# BRIEF
For the data that follows, give the number of lines in which "Machine" appears. Add nothing to it.

= = =

/-- Settles O39: the enqueue appends, the peek is the head, and the dequeue drops it. -/
theorem queueIsFifo : Obligations.QueueIsFifo := by
  intro s hq _
  refine ⟨fun w hfull => ?room, fun w hfull => ?full, peekNext_eq_head? hq, ?_⟩
  case room =>
    have hslot : s.queue.tail < s.queue.slots.length := by rw [hq.1]; exact hq.2.2
    exact ⟨enqueued w s, tryEnqueue_of_slot hfull hslot, enqueued_inRange hq w, liveWaypoints_enqueued hq hfull w⟩
  case full => rw [tryEnqueue, if_pos hfull]
  by_cases he : qEmpty s
  · rw [tryDequeue, if_pos he, liveWaypoints_of_empty hq he]
    exact ⟨hq, rfl⟩
  · have hd : tryDequeue s = dequeued s := by rw [tryDequeue_eq, if_neg he]; rfl
    rw [hd]
    exact ⟨dequeued_inRange hq, liveWaypoints_dequeued hq he⟩

end Sys2Proof.Machine

/-! PROOFS. Drawing and the angle corrector: the thresholds in ℤ, each kind of Drawing step, and what a Drawing step
does not read. -/

namespace Sys2Proof.Machine

/-- The distance of two int32 values, in ℤ. -/
theorem natCast_absDiff (x y : Word) : (absDiff x y : Int) = |x.toInt - y.toInt| := Int.natCast_natAbs _

/-- The threshold of R183 in ℤ, as the statements write it. -/
theorem within_iff_halfUnitNear {s : State} {pos : Word} :
    within (encoderToAnglePos s.enc s) pos s ↔ HalfUnitNear s pos := by
  rw [HalfUnitNear, ← natCast_absDiff, Int.abs_eq_natAbs, Int.abs_eq_natAbs, within]
  norm_cast

/-- An inactive corrector completes at once (R182). -/
theorem arrivalCheck_of_inactive {s : State} (h : ¬ corrActive s) : arrivalCheck s = (s, .complete) := if_pos h

/-- An inactive corrector abandons the correction (R186). -/
theorem correctionStep_of_inactive {s : State} (h : ¬ corrActive s) :
    correctionStep s = ({ s with draw := { s.draw with corr := false } }, .complete) := if_pos h

/-- At the target count the correction converges (R185). -/
theorem correctionStep_of_target {s : State} (h : corrActive s) (he : s.enc = anglePosToEncoder s.axes.ang.tgt s) :
    correctionStep s = (converge s, .complete) := by
  rw [correctionStep, if_neg (not_not.2 h), if_pos he]

/-- Off the target count the correction takes one paced step toward it (R184). -/
theorem correctionStep_of_off {s : State} (h : corrActive s) (he : s.enc ≠ anglePosToEncoder s.axes.ang.tgt s) :
    correctionStep s =
      (singleStepAtSpeed .ang (decide (s.enc.toInt < (anglePosToEncoder s.axes.ang.tgt s).toInt)) s, .goOn) := by
  rw [correctionStep, if_neg (not_not.2 h), if_neg he]
  rfl

/-- Settles O41: an inactive corrector completes; an active one goes by the threshold. -/
theorem arrivalCheckGates : Obligations.ArrivalCheckGates := by
  intro s
  refine ⟨fun hoff => ?inactive, fun hen he ha => ⟨fun hnear => ?near, fun hfar => ?far⟩⟩
  case inactive =>
    refine arrivalCheck_of_inactive ?_
    rintro ⟨hen, he, ha⟩
    simp [hen, he, ha] at hoff
  case near =>
    rcases arrivalCheck_cases s with ⟨e, -⟩ | ⟨-, hfar, -⟩
    · exact e
    · exact absurd (within_iff_halfUnitNear.2 hnear) hfar
  case far =>
    rcases arrivalCheck_cases s with ⟨-, hnear⟩ | ⟨-, -, e⟩
    · exact absurd (within_iff_halfUnitNear.1 (hnear ⟨hen, he, ha⟩)) hfar.not_gt
    · exact e

/-! ### Each kind of Drawing step -/

/-- A correction takes its step (R207). -/
theorem drawRun_of_corr {s : State} (hloaded : s.draw.loaded = true) (hcorr : s.draw.corr = true) :
    drawRun s = .next (completeIf (correctionStep s)) := by
  rw [drawRun, if_neg (by simp [hloaded]), if_pos hcorr]

/-- With a waypoint loaded and no correction, the axes step (R207). -/
theorem drawRun_of_stepping {s : State} (hloaded : s.draw.loaded = true) (hcorr : s.draw.corr = false) :
    drawRun s = .next (stepAxes s) := by
  rw [drawRun, if_neg (by simp [hloaded]), if_neg (by simp [hcorr])]

/-- With nothing loaded, the waypoint at HEAD is loaded (R207). -/
theorem drawRun_of_loading {s : State} {w : Waypoint} (hloaded : s.draw.loaded = false) (hne : ¬ qEmpty s)
    (hw : s.queue.slots[s.queue.head]? = some w) : drawRun s = .next (loadWaypoint w s) := by
  rw [drawRun, if_pos hloaded, if_neg hne, peekNext, if_neg hne, qRead, hw]

/-- In Drawing without a hold, the mode step is `drawRun` (R192, R207). -/
theorem modeStep_eq_drawRun {s : State} (hmode : s.mode = .drawing) (hsettle : s.draw.settle = false) :
    modeStep s = drawRun s := (modeStep_of_drawing hmode).trans (drawStep_of_not_settle hsettle)

/-- A completion on a queue that is not empty (R212). -/
theorem complete_of_not_empty {s : State} (hne : ¬ qEmpty s) :
    complete s = { s with
      queue := { s.queue with head := (s.queue.head + 1) % s.cfg.queueN }
      draw := { s.draw with loaded := false } } := by
  rw [complete_eq, if_neg hne, nextIndex]

/-- Settles O42: the three cases of a correction step, and the completion after the first two. -/
theorem correctionStepCases : Obligations.CorrectionStepCases := by
  refine ⟨fun s => ⟨correctionStep_of_inactive, correctionStep_of_target, correctionStep_of_off⟩, fun s hmode hloaded hcorr hsettle hne => ?_⟩
  rw [modeStep_eq_drawRun hmode hsettle, drawRun_of_corr hloaded hcorr]
  refine ⟨fun h => ?_, fun h he => ?_, fun h he => ?_⟩
  · rw [correctionStep_of_inactive h]
    exact congrArg Host.Outcome.next (complete_of_not_empty hne)
  · rw [correctionStep_of_target h he]
    exact congrArg Host.Outcome.next (complete_of_not_empty hne)
  · rw [correctionStep_of_off h he, completeIf_goOn]

/-- Settles O53: the load's targets and speeds, then the two cases of the pen. -/
theorem drawingLoadsWaypoint : Obligations.DrawingLoadsWaypoint := by
  intro s w hmode hloaded hsettle hne hw
  refine ⟨_, (modeStep_eq_drawRun hmode hsettle).trans (drawRun_of_loading hloaded hne hw), ?_⟩
  rw [loadWaypoint_eq, ← natCast_absDiff, Nat.cast_lt, Nat.cast_le]
  rcases penUpdate_cases w.pen { s with
      axes := ⟨{ s.axes.amp.setSpeed s.cfg w.vamp with tgt := w.amp },
        { s.axes.ang.setSpeed s.cfg w.vang with tgt := w.ang }⟩ } with ⟨hpen, e⟩ | ⟨hpen, e⟩ <;> rw [e]
  · exact ⟨rfl, rfl, rfl, rfl, rfl, hmode, rfl, fun _ => ⟨rfl, rfl, rfl, rfl, rfl⟩,
      fun hv hle => absurd hle (hpen.resolve_left (by simp [hv])).not_ge⟩
  · exact ⟨rfl, rfl, rfl, rfl, rfl, hmode, rfl, fun h => absurd h hpen, fun _ _ => ⟨rfl, rfl⟩⟩

/-- Settles O54: the hold lasts, or it is over and its flag is cleared, after which there is none. -/
theorem settleHoldsThenGoesOn : Obligations.SettleHoldsThenGoesOn := by
  intro s hmode hsettle
  rw [modeStep_of_drawing hmode]
  refine ⟨fun hlt => if_pos ⟨hsettle, hlt⟩, fun hle => ?_⟩
  rw [drawStep, if_neg fun h => absurd hle h.2.not_ge]
  exact (modeStep_eq_drawRun (s := { s with draw := { s.draw with settle := false } }) hmode rfl).symm

/-- A stepping call changes the axes and the output record only. -/
theorem stepTowardTarget_shape (a : Axis) (s : State) :
    stepTowardTarget a s =
      { s with axes := (stepTowardTarget a s).axes, out := (stepTowardTarget a s).out } := by
  rcases stepTowardTarget_cases a s with ⟨-, e⟩ | ⟨-, -, e⟩ <;> rw [e]
  exact pulse_shape _ _ _

/-- Settles O55: both stepping calls, then the arrival check where both axes are at their targets. -/
theorem drawingStepsAndCompletes : Obligations.DrawingStepsAndCompletes := by
  intro s hmode hloaded hcorr hsettle hne
  refine ⟨stepAxes s, (modeStep_eq_drawRun hmode hsettle).trans (drawRun_of_stepping hloaded hcorr), ?_⟩
  obtain ⟨ax, o, hu⟩ : ∃ ax o, stepTowardTarget .ang (stepTowardTarget .amp s) = { s with axes := ax, out := o } :=
    ⟨_, _, by rw [stepTowardTarget_shape .ang, stepTowardTarget_shape .amp]⟩
  rcases stepAxes_cases s with ⟨t, ht, hamp, hang, e⟩ | ⟨t, ht, hnot, e⟩ <;> rw [e, ht, hu] <;> rw [hu] at ht <;>
    subst ht
  · rcases arrivalCheck_cases { s with axes := ax, out := o } with ⟨ea, hnear⟩ | ⟨hact, hfar, ea⟩ <;> rw [ea]
    · rw [completeIf_complete, complete_of_not_empty (s := { s with axes := ax, out := o }) hne]
      exact ⟨rfl, rfl, rfl, fun _ => ⟨fun _ => ⟨rfl, rfl⟩,
        fun hact hfar => absurd (within_iff_halfUnitNear.1 (hnear hact)) hfar⟩, fun h => absurd ⟨hamp, hang⟩ h⟩
    · rw [completeIf_goOn]
      exact ⟨rfl, rfl, rfl, fun _ => ⟨fun h => (h.elim (absurd hact) fun hnear =>
        absurd (within_iff_halfUnitNear.2 hnear) hfar), fun _ _ => ⟨rfl, rfl⟩⟩, fun h => absurd ⟨hamp, hang⟩ h⟩
  · exact ⟨rfl, rfl, rfl, fun h => absurd h hnot, fun _ => ⟨rfl, rfl⟩⟩

/-! ### What a Drawing step does not read -/

/-- The state with another encoder count and other switch registers. -/
def withInputs (e : Word → Word) (v : PerSwitch SwitchRegs → PerSwitch SwitchRegs) (s : State) : State :=
  { s with enc := e s.enc, sw := v s.sw }

section
variable (e : Word → Word) (v : PerSwitch SwitchRegs → PerSwitch SwitchRegs) (s : State)

theorem stepTowardTarget_withInputs (a : Axis) :
    stepTowardTarget a (withInputs e v s) = withInputs e v (stepTowardTarget a s) := by
  unfold stepTowardTarget
  rw [apply_ite (withInputs e v), apply_ite (withInputs e v)]
  rfl

theorem singleStepAtSpeed_withInputs (a : Axis) (d : Bool) :
    singleStepAtSpeed a d (withInputs e v s) = withInputs e v (singleStepAtSpeed a d s) := by
  unfold singleStepAtSpeed
  rw [apply_ite (withInputs e v)]
  rfl

theorem completeIf_withInputs (x : State × Verdict) :
    completeIf (withInputs e v x.1, x.2) = withInputs e v (completeIf x) := by
  obtain ⟨s, _ | _⟩ := x
  · rw [completeIf_complete, completeIf_complete, complete_eq, complete_eq, apply_ite (withInputs e v)]
    rfl
  · rfl

theorem loadWaypoint_withInputs (w : Waypoint) :
    loadWaypoint w (withInputs e v s) = withInputs e v (loadWaypoint w s) := by
  unfold loadWaypoint penUpdate
  rw [apply_ite (State.onDraw _), apply_ite (State.onDraw _), apply_ite (withInputs e v)]
  rfl

variable {e s} (h : e = id ∨ ¬ corrActive s)
include h

theorem arrivalCheck_withInputs :
    arrivalCheck (withInputs e v s) = (withInputs e v (arrivalCheck s).1, (arrivalCheck s).2) := by
  rcases h with rfl | h
  · rcases arrivalCheck_cases s with ⟨e, hnear⟩ | ⟨hact, hfar, e⟩ <;> rw [e]
    · by_cases hact : corrActive s
      · exact (if_neg (not_not.2 hact)).trans (if_pos (hnear hact))
      · exact arrivalCheck_of_inactive hact
    · exact (if_neg (not_not.2 hact)).trans (if_neg hfar)
  · rw [arrivalCheck_of_inactive h]
    exact arrivalCheck_of_inactive h

theorem correctionStep_withInputs :
    correctionStep (withInputs e v s) = (withInputs e v (correctionStep s).1, (correctionStep s).2) := by
  by_cases hact : corrActive s
  · obtain rfl := h.resolve_right (not_not.2 hact)
    by_cases he : s.enc = anglePosToEncoder s.axes.ang.tgt s
    · rw [correctionStep_of_target hact he]
      exact correctionStep_of_target hact he
    · rw [correctionStep_of_off hact he, ← singleStepAtSpeed_withInputs]
      exact correctionStep_of_off hact he
  · rw [correctionStep_of_inactive hact]
    exact correctionStep_of_inactive hact

theorem stepAxes_withInputs : stepAxes (withInputs e v s) = withInputs e v (stepAxes s) := by
  have hboth : stepTowardTarget .ang (stepTowardTarget .amp (withInputs e v s)) =
      withInputs e v (stepTowardTarget .ang (stepTowardTarget .amp s)) := by
    rw [stepTowardTarget_withInputs, stepTowardTarget_withInputs]
  have hact : e = id ∨ ¬ corrActive (stepTowardTarget .ang (stepTowardTarget .amp s)) := by
    rw [stepTowardTarget_shape .ang, stepTowardTarget_shape .amp]
    exact h
  simp only [stepAxes, hboth]
  rw [arrivalCheck_withInputs v hact, completeIf_withInputs, apply_ite (withInputs e v)]
  rfl

/-- A Drawing step reads the encoder count only where the corrector is active, and the switches nowhere. -/
theorem drawRun_withInputs {t : State} (hrun : drawRun s = .next t) :
    drawRun (withInputs e v s) = .next (withInputs e v t) := by
  rcases drawRun_cases s with ⟨hl, he, r⟩ | ⟨hl, he, w, hw, r⟩ | ⟨-, -, -, r⟩ | ⟨hl, hc, r⟩ | ⟨hl, hc, r⟩ <;>
    rw [r] at hrun <;> cases hrun
  · exact drawRun_of_empty hl he
  · rw [← loadWaypoint_withInputs]
    exact drawRun_of_loading hl he hw
  · rw [← completeIf_withInputs, ← correctionStep_withInputs v h]
    exact drawRun_of_corr hl hc
  · rw [← stepAxes_withInputs v h]
    exact drawRun_of_stepping hl hc

theorem drawStep_withInputs {t : State} (hstep : drawStep s = .next t) :
    drawStep (withInputs e v s) = .next (withInputs e v t) := by
  rcases drawStep_cases s with ⟨hs, r⟩ | ⟨hs, r⟩ <;> rw [r] at hstep
  · cases hstep
    exact if_pos hs
  · exact (if_neg hs).trans (drawRun_withInputs v (s := { s with draw := { s.draw with settle := false } }) h hstep)

end

/-- The same of the mode step in Drawing. -/
theorem modeStep_withInputs {s t : State} {e : Word → Word} (v : PerSwitch SwitchRegs → PerSwitch SwitchRegs)
    (hmode : s.mode = .drawing) (h : e = id ∨ ¬ corrActive s) (hstep : modeStep s = .next t) :
    modeStep (withInputs e v s) = .next (withInputs e v t) := by
  have hmode' : (withInputs e v s).mode = .drawing := hmode
  rw [modeStep_of_drawing hmode] at hstep
  rw [modeStep_of_drawing hmode']
  exact drawStep_withInputs v h hstep

/-- Settles O57: the corrector is not active, so the encoder count may be any other. -/
theorem inactiveCorrectorIgnoresEncoder : Obligations.InactiveCorrectorIgnoresEncoder := by
  intro s t e hmode hoff hstep
  exact modeStep_withInputs (e := fun _ => e) id hmode (.inr hoff) hstep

= = =

# ANSWER TO THIS PROBLEM
2